*** Opening Data listing ***

/-- A load begins to drain: its threads stop, the waves that are open are carried through, and the drain markers enter. -/
def State.startDrain (s : State) (l why : Nat) (die : Option Nat) : State :=
  match s.load l with
  | none => s
  | some x =>
    let s := s.stopFeeds l
    let top := x.top + 1
    let s := (s.streamsOf l).foldl (fun s e => s.drainStream e.1 e.2.1 top e.2.2) s
    let s := if x.prot then
        ((List.range top).filter (fun w => decide (x.cmark < w))).foldl (fun s w => s.markCircuits l w kMark) s
      else s
    let s := s.markCircuits l top kDrain
    let s := if x.img.isEmpty then s.reserve x.image x.die0 else s
    match s.load l with
    | none => s
    | some y => s.setLoad l { y with st := .draining, top := top, cmark := top, why := why, redrain := false,
                                     cmdDie := match die with | some d => some d | none => x.cmdDie,
                                     img := if y.img.isEmpty then x.image else y.img,
                                     blk := if y.img.isEmpty then s.freeBlk x.die0 else y.blk, zero := false, quiet := false, count := 0 }

/-- Every part of a draining load stands still: its elements saved, its threads stopped, its streams and copies at rest, its
markers taken, and for a protected load the drain's wave committed. -/
def State.drained' (s : State) (l : Nat) (x : Load) : Bool :=
  (s.feeds l).all (fun e => s.feedStill e.1) &&
    x.elems.all (fun e => (s.tile e.2.2).saved || s.tile e.2.2 == Tile.empty) &&
    (s.streamsOf l).all (fun e => decide (e.2.2.st < 3) && s.engIdle e.1 (eidStream e.2.1) &&
      (e.2.2.drained && e.2.2.outw.isEmpty && e.2.2.held.isEmpty || (e.2.2.drain && e.2.2.st == 2))) &&
    (s.copiesOf l).all (fun e => decide (e.2.2.st < 3) && s.engIdle e.1 (eidCopy e.2.1)) &&
    !s.markerLeft l x.top x && (!x.prot || x.wave == x.top)

/-- The circuits of a load as its image keeps them: without markers. -/
def State.queuesOf (s : State) (l : Nat) : Tab Queue :=
  (s.queues.filter (fun e => keyIsCircuit e.1 && circuitLoad e.1 == l)).map (fun e =>
    (e.1, { e.2 with toks := e.2.toks.filter (fun t => t.w.kind != kMark && t.w.kind != kDrain) }))

/-- The image of a load that stands still joins the element records of its drain (13 R273). -/
def State.saveFeed (s : State) (l : Nat) (x : Load) : State :=
  let cs := s.cmdsOf l (fun _ => true)
  s.snapUp l x.top (fun y => { y with
    slots := (s.feeds l).map (fun e => (e.1, { e.2 with marks := x.top })),
    streams := (s.streamsOf l).map (fun e => (e.1 * 32 + e.2.1, { e.2.2 with drained := false, marked := if x.prot then x.top else e.2.2.marked })),
    copies := cs.1, cmds := cs.2, queues := s.queuesOf l, bridges := [], result := x.result })

/-- The command that a die was last given has ended, if it named this load: RESULT 3, and the load's state (13 R271). -/
def State.cmdEnds (s : State) (l : Nat) (st : Nat) : State :=
  match s.load l with
  | none => s
  | some x => match x.cmdDie with
    | none => s
    | some d =>
      let y := s.die d
      let s := if bits y.loadstat 48 16 = l ∧ bits y.loadstat 2 2 = 0 then
          s.setDie d { y with loadstat := field 48 16 l ||| field 2 2 3 ||| field 0 2 st } else s
      s.setLoad l { x with cmdDie := none }

/-- Parts whose lasting verdict waited for their facet leave the health map once it is free (12 R260; 05 R91). kind 0 a tile,
1 an entry of a vector tile. -/
def State.applyRetire (s : State) (d : Nat) : State :=
  let x := s.die d
  let held := fun (f : Nat) => s.loads.any (fun e => match e.2 with
    | some l => l.st.holds && l.cuts.any (fun c => c.holds d f)
    | none => false)
  let now := x.retire.filter (fun r => !held r.1)
  if now.isEmpty then s
  else s.setDie d { x with
    retire := x.retire.filter (fun r => held r.1),
    sick := now.foldl (fun t r => if r.2.1 = 0 then Tab.set 0 t r.1 (setBits (Tab.get 0 t r.1) r.2.2 1 1) else t) x.sick,
    lost := now.foldl (fun t r =>
      let e := (r.1, r.2.2 / 64, r.2.2 % 64)
      if r.2.1 = 1 ∧ !t.contains e then t ++ [e] else t) x.lost }
def State.retireAll (s : State) : State := (List.range 4).foldl (fun s d => s.applyRetire d) s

*** Closing Data listing ***

Start at the first line of the entries above. Set down each line exactly through the one with "cmdDie := match", and stop there.

- _The answer_:
/-- A load begins to drain: its threads stop, the waves that are open are carried through, and the drain markers enter. -/
def State.startDrain (s : State) (l why : Nat) (die : Option Nat) : State :=
  match s.load l with
  | none => s
  | some x =>
    let s := s.stopFeeds l
    let top := x.top + 1
    let s := (s.streamsOf l).foldl (fun s e => s.drainStream e.1 e.2.1 top e.2.2) s
    let s := if x.prot then
        ((List.range top).filter (fun w => decide (x.cmark < w))).foldl (fun s w => s.markCircuits l w kMark) s
      else s
    let s := s.markCircuits l top kDrain
    let s := if x.img.isEmpty then s.reserve x.image x.die0 else s
    match s.load l with
    | none => s
    | some y => s.setLoad l { y with st := .draining, top := top, cmark := top, why := why, redrain := false,
                                     cmdDie := match die with | some d => some d | none => x.cmdDie,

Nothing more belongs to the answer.